West End 24 May 24 07:29

West End firms have a serious diversity problem. Try wearing a Keffiyeh to work and watch the reaction...

 

Anonymous 24 May 24 08:34

"It's important that firms are aware they shouldn't be sending an all white male team to pitch or to act on deals - some firms don't seem to even think about that, which baffles me especially when diverse GCs are instructing them," said a private equity client."

I look forward to the day that you can say, without batting an eyelid or thinking for a moment that you might be saying something straight up racist, that you were baffled by a firm's decision to send a group of black people to speak with you because didn't they realise that you were white and wouldn't find it acceptable to hear from People Like That.

The idea that we can't fairly be expected to do business with people who don't look like us, and that we can openly criticise suppliers for failing to supply someone from our chosen tribe, is a huge step backwards for equality of opportunity and social cohesion. It's so sad to see it bedding in amongst otherwise intelligent people as a misguided way of improving those things. The mantras around it say it's a virtuous path to a brighter tomorrow, but like a lot of supposedly virtuous ideologies before it, it's going nowhere good.

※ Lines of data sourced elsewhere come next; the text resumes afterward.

-- ==== Sys2Proof/Machine/Core.lean ====
section
/-! DEFINITION. The machine, as the host's interface has it. -/

def Sys2Proof.core : Host.Core :=
  { State := Sys2Proof.Machine.State, Fault := Sys2Proof.Machine.Fault, Refusal := Sys2Proof.Machine.Refusal,
    step := Sys2Proof.Machine.step, reset := Sys2Proof.Machine.State.reset }
end

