-- ==== Sys2Proof/Certificates/Slice0/Obligations.lean ====
section
/-! DEFINITION. The statements for the provers: for every command, where it completes and with what effect; what every command and every step keeps. -/

section

open Sys2Proof Sys2Proof.Machine

/-- A step runs the command at the front of the queue. For every command c, state s and queue q: a step of s with c in front of q answers what
exec answers for c on s with the queue q. (95_what_each_step_holds.md, 00_scope.md) -/
def Obligations.StepRunsFrontCommand : Prop :=
  ∀ (c : Instr) (q : List Instr) (s : State), step { s with pending := c :: q } = exec c { s with pending := q }

/-- With no command waiting, one angle unit of time passes, and nothing else changes (the model's choice, log entry 6). For every state whose
queue is empty a step answers a next state. While a cold reset holds the time base the state is as before. Else the elapsed time advances by
TURN_US, the angle by 1, wrapping to 0 at 2^24 with the turn count advanced, and besides the time base nothing differs but TB_HOLDOVER_S,
which counts seconds in holdover (R331, R335 give the pace; that it passes on an empty queue is the model's choice). (10_angle_time.md, 19_reset_and_management.md) -/
def Obligations.EmptyQueueLetsTimePass : Prop :=
  ∀ s : State, s.pending = [] → ∃ t, step s = .next t ∧
    (s.inCold = true → t = s) ∧
    (s.inCold = false →
      t.time = { s.time with
        clk := s.time.clk + s.time.turnUs
        angle := if 2 ^ 24 ≤ s.time.angle + 1 then 0 else s.time.angle + 1
        turn := if 2 ^ 24 ≤ s.time.angle + 1 then (s.time.turn + 1) % 2 ^ 32 else s.time.turn } ∧
      t = { s with time := t.time, regs := t.regs } ∧ RegsBut s t [Reg.TB_HOLDOVER_S])

/-- The table gives no command any bits, so no word spells a command. For every length and word, decodeTableWord answers none, and withFetchWord
leaves every state as it is (the model's reading of the opcode table, whose rows have no fields). (00_scope.md) -/
def Obligations.NoWordSpellsACommand : Prop :=
  ∀ (nbits w : Nat) (s : State), decodeTableWord nbits w = none ∧ s.withFetchWord nbits w = s

/-- No command touches the queue, takes back what was sent, reuses a free value, or leaves DRAM or registers out of their one form. For every
command c and states s, t with exec c s = next t: the queue is as before; if DRAM and registers were in their one form (addresses strictly
rising, nothing listed that equals its default, no DRAM byte at or above 384 GiB) they still are; what was sent before is a first part of
what is sent after; the count of free values drawn does not fall. (15_dram_and_store.md, 21_setup_registers.md, 20_package_and_pins.md) -/
def Obligations.EveryCommandKeepsWhatNoCommandTouches : Prop :=
  ∀ (c : Instr) (s t : State), exec c s = .next t → Keeps s t

/-- Every step keeps DRAM and registers in their one form, from every state that has them so. For all states s and t with step s = next t: if in
s no DRAM byte at or above 384 GiB is held, DRAM lists addresses in rising order with no zero byte, and the register map lists offsets in
rising order with no reset value, the same holds of t. (15_dram_and_store.md, 21_setup_registers.md) -/
def Obligations.EveryStepKeepsMemoryForm : Prop :=
  ∀ s t : State, Goes s t → s.Wf → t.Wf

/-- The state after reset has DRAM and registers in their one form. State.reset meets the invariant that every step keeps. (15_dram_and_store.md, 19_reset_and_management.md) -/
def Obligations.ResetHasMemoryForm : Prop :=
  State.reset.Wf

/-- What a cold reset at power-on leaves: registers at their reset values, GS_RESET_CAUSE with POWER_ON, memories and queues empty, time at 0.
In State.reset every register but GS_RESET_CAUSE holds the reset value of the register table and GS_RESET_CAUSE holds bit POWER_ON alone;
READY and BUSY are clear; every DRAM byte reads 0 and no page is zeroed; no cluster holds a plane or context and every scratchpad byte is 0;
turn count and angle are 0; FAN_PWM is at 100 %, the TAP holds IDCODE and the outputs ALERT_N, LOAD_ERR_N and THERM_TRIP_N are not asserted;
no command waits. (Values that the manual does not state are the model's, log entries 4 and 5; DRAM bytes read as 0 since no access is
served before its page is zeroed.) (19_reset_and_management.md, 10_angle_time.md, 20_package_and_pins.md, 21_setup_registers.md) -/
def Obligations.ResetLeavesTheTableValues : Prop :=
  (∀ off, off ≠ 0x18 → State.reset.rg off = regReset off) ∧ State.reset.rg 0x18 = 1#32 ∧
  State.reset.on Reg.GS_STATUS_READY = false ∧ State.reset.on Reg.MAINT_STATUS_BUSY = false ∧
  (∀ a, State.reset.rdB a = 0#8) ∧ (∀ p, State.reset.pageZeroed p = false) ∧
  (∀ n, State.reset.cl n = noCluster) ∧ (∀ n a, (State.reset.cl n).rd a = 0#8) ∧
  State.reset.now = 0 ∧ State.reset.pins.fanPwm = 100 ∧ State.reset.pins.tapInstr = 2 ∧ State.reset.pins.alertN = false ∧
  State.reset.pins.loadErrN = false ∧ State.reset.pins.thermTripN = false ∧ State.reset.pending = []

/-- Every command completes: from every state it answers a next state, never a fault or a refusal. For every command c of the table and every
state s there is a t with exec c s = next t; so does every step. (95_what_each_step_holds.md, 00_scope.md) -/
def Obligations.NoCommandStops : Prop :=
  (∀ (c : Instr) (s : State), ∃ t, exec c s = .next t) ∧ ∀ s : State, ∃ t, Goes s t

/-- A DRAM byte below 384 GiB reads what was last written there, no address at or above reaches storage, and bit 12 selects the stack of the
die. For every state, addresses a and b and byte v: after v is written at a below 384 GiB, a reads v, and every other address reads as
before; a write at or above 384 GiB changes nothing; a run of bytes written from a up reads back byte by byte and leaves every byte outside
it. For each die d of the four and address a from 96 GiB·d to 96 GiB·(d+1) − 1: the stack that serves a is 2d when bit 12 of a is 0 and 2d +
1 when it is 1; so the addresses of one 4 KiB page have one stack, and the next page of the die has the other. (R489) -/
def Obligations.DramAddressesReachTheStackThatR489Says : Prop :=
  (∀ (s : State) (a : Nat) (v : Byte), a < 384 * 2 ^ 30 → (s.wrB a v).rdB a = v) ∧
  (∀ (s : State) (a b : Nat) (v : Byte), b ≠ a → (s.wrB a v).rdB b = s.rdB b) ∧
  (∀ (s : State) (a : Nat) (v : Byte), 384 * 2 ^ 30 ≤ a → s.wrB a v = s) ∧
  (∀ (s : State) (a : Nat) (l : List Byte) (k : Nat), k < l.length → a + k < 384 * 2 ^ 30 → (s.wrBytes a l).rdB (a + k) = l.getD k 0#8) ∧
  (∀ (s : State) (a b : Nat) (l : List Byte), b < a ∨ a + l.length ≤ b → (s.wrBytes a l).rdB b = s.rdB b) ∧
  (∀ d a : Nat, d < 4 → 96 * 2 ^ 30 * d ≤ a → a < 96 * 2 ^ 30 * (d + 1) → stackOf a = if a.testBit 12 then 2 * d + 1 else 2 * d) ∧
  (∀ d a b : Nat, d < 4 → 96 * 2 ^ 30 * d ≤ a → a < 96 * 2 ^ 30 * (d + 1) → a / 4096 = b / 4096 → stackOf a = stackOf b) ∧
  (∀ d a : Nat, d < 4 → 96 * 2 ^ 30 * d ≤ a → a + 4096 < 96 * 2 ^ 30 * (d + 1) → stackOf (a + 4096) ≠ stackOf a)

/-- NOP, LOOP, PRED, YIELD and END complete: each moves its context, or gives up the sequencer, and nothing else of the package changes. When
context k of cluster n issues the slot: NOP moves the slot pointer by 1. LOOP with its predicate on adds 1 to the index of its level and
jumps to its target while the index is below the bound of the table that uses the level as a tile level, else sets the index to 0 and moves
on; with the predicate off it moves on. PRED with its predicate on writes the predicate bit that it names with the value of its source and
moves on (a write of P0 has no effect); with the predicate off it moves on; its scratchpad source is read when no pending write meets the
line and the word is good. YIELD, whatever its predicate: with a ready context on a later plane of the FOLD_NEXT ring, k becomes READY and
the switch to the first such context begins; with none, k runs on. END makes k DONE whatever its predicate. No other context, cluster,
register, byte of DRAM or output changes, but for BAR_STATUS of the cluster at END, where an arrival at a barrier shows. Where the rules
leave a reading open, the model's is taken: log entries 13, 14. (02_sections_and_planes.md, 07_loop_tables.md, 09_counters_and_barriers.md) -/
def Obligations.ControlSlotsMoveTheirContextOrGiveUpTheSequencer : Prop :=
  (∀ (s : State) (n : Fin 576) (k : Nat) (x : SlotCtl) (on : Bool), s.issues n k x on →
    After (.nop n x) s fun t => Moved s t n k ((s.cl n).ctx k).next) ∧
  (∀ (s : State) (n : Fin 576) (k : Nat) (x : SlotCtl) (l : Fin 6) (target : BitVec 12), s.issues n k x true →
    let c := s.cl n
    let y := c.ctx k
    let p := c.plane (k / 4)
    let i := y.idx.getD l 0 + 1
    After (.loop n x l target) s fun t => Moved s t n k
      (if i < p.bound c.bkt (p.tileTable l) l then { y with idx := y.idx.set l i, slotPtr := target.toNat }
        else { y with idx := y.idx.set l 0, slotPtr := y.slotPtr + 1 })) ∧
  (∀ (s : State) (n : Fin 576) (k : Nat) (x : SlotCtl) (l : Fin 6) (target : BitVec 12), s.issues n k x false →
    After (.loop n x l target) s fun t => Moved s t n k ((s.cl n).ctx k).next) ∧
  (∀ (s : State) (n : Fin 576) (k : Nat) (x : SlotCtl) (on : Bool) (b : Fin 8) (src : PredSrc), s.issues n k x on →
    (∀ a, src = .byte a → (s.cl n).mayRead [lineRange a.toNat (a.toNat + 1)]) →
    let c := s.cl n
    let y := c.ctx k
    After (.pred n x b src .clean) s fun t => Moved s t n k
      { y with slotPtr := y.slotPtr + 1
               preds := if on ∧ b ≠ 0 then setBits y.preds b b (b2n (c.predValue k src)) else y.preds }) ∧
  (∀ (s : State) (n : Fin 576) (k : Nat) (x : SlotCtl) (on : Bool), s.issues n k x on →
    let c := s.cl n
    let p := k / 4
    let ring := if (c.plane p).foldEn then c.ring p 8 (c.nextFold p) else []
    let target := ring.findSome? fun q => ((List.range 4).map (4 * q + ·)).find? c.canRun
    After (.yield n x) s fun t => OnlyCl s t n ∧
      match target with
      | some j => t.cl n = { c with stepOne := false, ctxs := (t.cl n).ctxs, last := k, cur := none, switching := some j } ∧
          CtxSet c (t.cl n) k { (c.ctx k).next with st := .ready }
      | none => Moved s t n k (c.ctx k).next) ∧
  (∀ (s : State) (n : Fin 576) (k : Nat) (x : SlotCtl) (on : Bool), s.issues n k x on →
    After (.endSlot n x) s fun t => CtxSet (s.cl n) (t.cl n) k { (s.cl n).ctx k with st := .done } ∧ SameDram s t ∧ t.outbox = s.outbox ∧
      RegsBut s t [Reg.BAR_STATUS n])

/-- LOADW, MMA, MAX, MIN and the 26 VECTOR slots issue: the operation enters its unit's queue and the context moves on; a full queue holds
issue. When context k of cluster n issues LOADW with the loader's queue empty and no pending write on operand 1's extent, or MMA, MAX or MIN
with the array's queue empty and no pending write on operand 0's extent: the queue of that port holds the operation of the slot's fields
(MROWS and KLEN of 0 taken as 128, the tile indices those at issue, the predicate kept), the slot pointer moves by 1, and nothing else of
the package changes. When it issues a VECTOR slot with the unit's queue empty and no pending write on the lines that the operation reads:
the queue holds the operation of the slot's and EXT word's fields with the VOP code of Table 5.3, the slot pointer moves by 2, and nothing
else of the package changes. A full queue holds issue. Where the rules leave a reading open, the model's is taken: log entries 14. (04_matrix_units.md, 05_vector_units.md, 06_scratchpad.md) -/
def Obligations.MatrixAndVectorSlotsQueueTheirOperation : Prop :=
  (∀ (s : State) (n : Fin 576) (k : Nat) (x : SlotCtl) (on : Bool) (lt : Fin 16) (f : BitVec 4) (swap : Bool), s.issues n k x on →
    let c := s.cl n
    let p := c.plane (k / 4)
    c.loaderQ = none → c.mayRead [lineRange (p.extLo lt 1) (p.extHi lt 1)] →
    After (.loadw n x lt f swap) s fun t => OnlyCl s t n ∧ CtxSet c (t.cl n) k (c.ctx k).next ∧
      t.cl n = { c with
        stepOne := false, ctxs := (t.cl n).ctxs, issued := c.issued + 1
        loaderQ := some (matOpOf (MatArg.mk lt 0 f 0 0 false false swap false 0) 0 k on c) }) ∧
  (∀ (s : State) (n : Fin 576) (k : Nat) (x : SlotCtl) (on : Bool) (a : MatArg), s.issues n k x on →
    let c := s.cl n
    let p := c.plane (k / 4)
    c.arrayQ = none → c.mayRead [lineRange (p.extLo a.lt 0) (p.extHi a.lt 0)] →
    let queues (i : Instr) (mop : Nat) : Prop := After i s fun t => OnlyCl s t n ∧ CtxSet c (t.cl n) k (c.ctx k).next ∧
      t.cl n = { c with
        stepOne := false, ctxs := (t.cl n).ctxs, issued := c.issued + 1, arrayQ := some (matOpOf a mop k on c) }
    queues (.mma n x a) 1 ∧ queues (.max n x a) 2 ∧ queues (.min n x a) 3) ∧
  (∀ (s : State) (n : Fin 576) (k : Nat) (x : SlotCtl) (on : Bool) (a : MatArg), s.issues n k x on → (s.cl n).arrayQ.isSome = true →
    let holds (i : Instr) : Prop := After i s fun t => OnlyCl s t n ∧ t.cl n = { s.cl n with stepOne := false }
    holds (.mma n x a) ∧ holds (.max n x a) ∧ holds (.min n x a)) ∧
  (let slots : List ((Fin 576 → SlotCtl → VecArg → Instr) × Nat) :=
    [(.vecCopy, 0x00), (.vecIadd, 0x01), (.vecIsub, 0x02), (.vecImul, 0x03), (.vecShl, 0x04), (.vecShrl, 0x05), (.vecShra, 0x06), (.vecAnd, 0x08),
      (.vecOr, 0x09), (.vecXor, 0x0A), (.vecAndn, 0x0B), (.vecIcmp, 0x10), (.vecImax, 0x11), (.vecImin, 0x12), (.vecSel, 0x13), (.vecFadd, 0x18),
      (.vecFsub, 0x19), (.vecFcmp, 0x1A), (.vecFmax, 0x1B), (.vecFmin, 0x1C), (.vecFmul, 0x1D), (.vecFdiv, 0x1E), (.vecLut, 0x20),
      (.vecGather, 0x21), (.vecPmax, 0x28), (.vecPmin, 0x29)]
  ∀ e ∈ slots, ∀ (s : State) (n : Fin 576) (k : Nat) (x : SlotCtl) (on : Bool) (v : VecArg), s.issues n k x on →
    let c := s.cl n
    let o := vecOpOf v e.2 k on c
    (c.vecQ = none → c.mayRead ((c.plane (k / 4)).vecReads o) →
      After (e.1 n x v) s fun t => OnlyCl s t n ∧ CtxSet c (t.cl n) k (c.ctx k).next2 ∧
        t.cl n = { c with stepOne := false, ctxs := (t.cl n).ctxs, issued := c.issued + 1, vecQ := some o }) ∧
    (c.vecQ.isSome = true → After (e.1 n x v) s fun t => OnlyCl s t n ∧ t.cl n = { c with stepOne := false }))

It's like watching the Old Lady Who Swallowed A Fly in slow motion.

Anonymous 24 May 24 08:41

"West End firms have a serious diversity problem. Try wearing a Keffiyeh to work and watch the reaction..."

What do you mean by that?

Could you be a bit more specific about the 'problem' you are trying to point out here?

What, or who, are you trying to say is too prevent at West End Firms exactly? Why so circumspect?

Anonymous 24 May 24 08:56

@ Anon 8:34

You are correct, to a large extent, but it also shows a serious lack of savvy for a modern firm to send a gaggle of middle-aged white blokes to an organisation that may be unimpressed with such a cohort. 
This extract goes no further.